A História da Computação engloba um conteúdo muito mais extenso que a evolução do computador, muitos de seus avanços são também na verdade, avanços em outras áreas do conhecimento. Por possuir um caráter cumulativo, estudar a história da computação é de extrema importância não só para compreender os processos que levaram ao surgimento da Ciência da Computação, mas também para moldar seu futuro!

Pré-história da computação


Ábaco

É provável que a primeira das ferramentas usadas para realizar cálculos foi o ábaco, ou pelo menos uma versão primitiva deste. Sua origem é incerta, mas há registros de sua existência em diversos povos antigos. Segundo Boyer[1], não se sabe ao certo se o fenômeno do ábaco na China, Arábia e Europa foram eventos independentes.

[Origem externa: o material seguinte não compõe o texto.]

-- ==== Sys2Proof/Machine/Curve.lean ====
section
/-!
DEFINITION. Ed448 of RFC 8032 and X448 of RFC 7748, which R517 names: the field of 2^448 − 2^224 − 1, the Edwards curve with d = −39081, and
the Montgomery ladder.
-/
namespace Sys2Proof.Machine

/-! ## The field -/

/-- The prime of both curves. -/
def prime448 : Nat := 2 ^ 448 - 2 ^ 224 - 1

def fMul (a b : Nat) : Nat := a * b % prime448
def fAdd (a b : Nat) : Nat := (a + b) % prime448
def fSub (a b : Nat) : Nat := (a + (prime448 - b % prime448)) % prime448

/-- A power in the field, by the bits of the exponent below place `n`, highest first. -/
def fPow (a e : Nat) : Nat → Nat → Nat
  | 0, r => r
  | n + 1, r => fPow a e n (if bit e n then fMul (fMul r r) a else fMul r r)

/-- The inverse; 0 for 0. -/
def fInv (a : Nat) : Nat := fPow a (prime448 - 2) 448 1

/-! ## Ed448 (RFC 8032, section 5.2) -/

/-- −39081 in the field. -/
def edwardsD : Nat := prime448 - 39081

/-- The order of the base point. -/
def edwardsOrder : Nat := 2 ^ 446 - 13818066809895115352007386748515426880336692474882178609894547503885

/-- A point in projective coordinates. -/
abbrev EdPoint := Nat × Nat × Nat

/-- The base point. -/
def edwardsBase : EdPoint :=
  (224580040295924300187604334099896036246789641632564134246125461686950415467406032909029192869357953282578032075146446173674602635247710,
   298819210078481492676017930443930673437544040154080242095928241372331506189835876003536878655418784733982303233503462500531545062832660, 1)

/-- The sum of two points, equal ones included. -/
def edAdd (p q : EdPoint) : EdPoint :=
  let zz := fMul p.2.2 q.2.2
  let sq := fMul zz zz
  let xx := fMul p.1 q.1
  let yy := fMul p.2.1 q.2.1
  let e := fMul edwardsD (fMul xx yy)
  let cross := fSub (fSub (fMul (fAdd p.1 p.2.1) (fAdd q.1 q.2.1)) xx) yy
  (fMul (fMul zz (fSub sq e)) cross, fMul (fMul zz (fAdd sq e)) (fSub yy xx), fMul (fSub sq e) (fAdd sq e))

/-- A multiple of a point, by the bits of the scalar below place `n`, highest first. -/
def edMul (k : Nat) (p : EdPoint) : Nat → EdPoint → EdPoint
  | 0, r => r
  | n + 1, r => edMul k p n (if bit k n then edAdd (edAdd r r) p else edAdd r r)

/-- A multiple of a point. -/
def edTimes (k : Nat) (p : EdPoint) : EdPoint := edMul k p 456 (0, 1, 1)

/-- The 57 bytes of a point: y, and the lowest bit of x in the highest place. -/
def edEncode (p : EdPoint) : List Byte :=
  let w := fInv p.2.2
  leBytes 57 (fMul p.2.1 w + fMul p.1 w % 2 * 2 ^ 455)

/-- The point that 57 bytes encode, if they encode one. -/
def edDecode (bs : List Byte) : Option EdPoint :=
  let v := leNat bs
  let y := v % 2 ^ 455
  let sign := v / 2 ^ 455
  let yy := fMul y y
  let u := fSub yy 1
  let w := fSub (fMul edwardsD yy) 1
  let u3w := fMul (fMul (fMul u u) u) w
  let x := fMul u3w (fPow (fMul (fMul (fMul u u) u3w) (fMul w w)) ((prime448 - 3) / 4) 448 1)
  if bs.length ≠ 57 ∨ prime448 ≤ y ∨ fMul w (fMul x x) ≠ u ∨ (x = 0 ∧ sign = 1) then none
  else some (if x % 2 = sign then x else fSub 0 x, y, 1)

/-- The hash of pure Ed448 with an empty context, as 114 bytes. -/
def edHash (m : List Byte) : List Byte := shake256 ("SigEd448".toList.map (fun c => BitVec.ofNat 8 c.toNat) ++ [0, 0] ++ m) 114

/-- The secret scalar and the prefix of a seed. -/
def edSecret (seed : List Byte) : Nat × List Byte :=
  let h := shake256 seed 114
  let v := leNat (h.take 57) % 2 ^ 447
  (v - v % 4 + 2 ^ 447, h.drop 57)

/-- The public key of a seed. -/
@[irreducible] def ed448Public (seed : List Byte) : List Byte := edEncode (edTimes (edSecret seed).1 edwardsBase)

/-- The signature of a message. -/
@[irreducible] def ed448Sign (seed m : List Byte) : List Byte :=
  let a := edSecret seed
  let r := leNat (edHash (a.2 ++ m)) % edwardsOrder
  let point := edEncode (edTimes r edwardsBase)
  let k := leNat (edHash (point ++ ed448Public seed ++ m)) % edwardsOrder
  point ++ leBytes 57 ((r + k * a.1) % edwardsOrder)

/-- A signature of a message by a public key is valid: the group equation with the cofactor 4, as RFC 8032 gives it first. -/
@[irreducible] def ed448Valid (key m sig : List Byte) : Bool :=
  let s := leNat (sig.drop 57)
  match edDecode (sig.take 57), edDecode key with
  | some r, some a =>
    let k := leNat (edHash (sig.take 57 ++ key ++ m)) % edwardsOrder
    decide (sig.length = 114) && decide (s < edwardsOrder)
      && edEncode (edTimes (4 * s) edwardsBase) == edEncode (edAdd (edTimes 4 r) (edTimes (4 * k) a))
  | _, _ => false

/-! ## X448 (RFC 7748, section 5) -/

/-- One step of the ladder on (x2, z2, x3, z3) for the point with coordinate `u`. -/
def ladderStep (u : Nat) (c : Nat × Nat × Nat × Nat) : Nat × Nat × Nat × Nat :=
  let a := fAdd c.1 c.2.1
  let b := fSub c.1 c.2.1
  let aa := fMul a a
  let bb := fMul b b
  let e := fSub aa bb
  let da := fMul (fSub c.2.2.1 c.2.2.2) a
  let cb := fMul (fAdd c.2.2.1 c.2.2.2) b
  let sum := fAdd da cb
  let diff := fSub da cb
  (fMul aa bb, fMul e (fAdd aa (fMul 39081 e)), fMul sum sum, fMul u (fMul diff diff))

/-- The two points change places. -/
def ladderSwap (c : Nat × Nat × Nat × Nat) : Nat × Nat × Nat × Nat := (c.2.2.1, c.2.2.2, c.1, c.2.1)

/-- The ladder over the bits of the scalar below place `n`, highest first. -/
def ladder (k u : Nat) : Nat → Nat × Nat × Nat × Nat → Nat × Nat × Nat × Nat
  | 0, c => c
  | n + 1, c => ladder k u n (if bit k n then ladderSwap (ladderStep u (ladderSwap c)) else ladderStep u c)

/-- X448 of a scalar and a coordinate. -/
def x448 (scalar point : List Byte) : List Byte :=
  let v := leNat (scalar.take 56) % 2 ^ 447
  let u := leNat (point.take 56) % prime448
  let c := ladder (v - v % 4 + 2 ^ 447) u 448 (1, 0, u, 1)
  leBytes 56 (fMul c.1 (fInv c.2.1))

/-- The public key of a private key. -/
@[irreducible] def x448Public (priv : List Byte) : List Byte := x448 priv (leBytes 56 5)

/-- The secret that a private key shares with a public key. -/
@[irreducible] def x448Shared (priv pub : List Byte) : List Byte := x448 priv pub

end Sys2Proof.Machine
end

Curiosamente, o ábaco — que utiliza o sistema de numeração posicional — era usado até mesmo em civilizações que utilizavam sistema de numeração aditivo, como era o caso dos romanos.

A máquina de Anticítera

Foi descoberta acidentalmente no século XX nos destroços de um barco em Anticítera que afundou por volta dos anos 100 a.C.. Estudos indicam a existência de mais de 60 mecanismos de bronze, e que a máquina era usada para o cálculo de fenômenos astronômicos como as fases da lua e movimentação de planetas, fazendo dela o registro mais antigo de um computador analógico. [3]

Pascalina

A pascalina foi uma calculadora mecânica criada por Blaise Pascal em 1642 para ajudar seu pai, que era um coletor de impostos. A máquina funcionava com engrenagens de dez posições que eram giradas manualmente, e apenas realizava as operações de soma e subtração (utilizando a técnica do complemento de 9). Alguns fatores que limitaram a propagação da pascalina foram a complexidade do mecanismo, cuja reprodução era extremamente cara, e a dificuldade da construção da máquina, que dependia da presença de Pascal em função das instruções difíceis de seguir. Posteriormente, Gottfried Leibniz visando melhorar o mecanismo da pascalina, conseguiu com sucesso criar uma calculadora que realizava as quatro operações.

Lógica binária


O desenvolvimento da lógica binária ocorreu muito antes da sua implementação em computadores. Os principais contribuidores da teoria da lógica binária foram Gottfried Wilhelm Leibniz e George Boole:

Leibniz

A lógica binária como conhecemos hoje começou a tomar forma quando Leibniz estudou sobre números binários no início do século XVIII, intrigado por escrituras chinesas antigas sobre o tema. Em seu artigo sobre aritmética binária, Leibniz explica que

[…] ao invés de uma progressão em dezenas, eu uso há muitos anos a progressão mais simples de todas, que prossegue em pares, e acredito que ela seja valiosa para o aperfeiçoamento da ciência dos números. Portanto, eu não uso nenhum outro caractere além do 0 e 1, e quando chego neste segundo, eu começo de novo.[6]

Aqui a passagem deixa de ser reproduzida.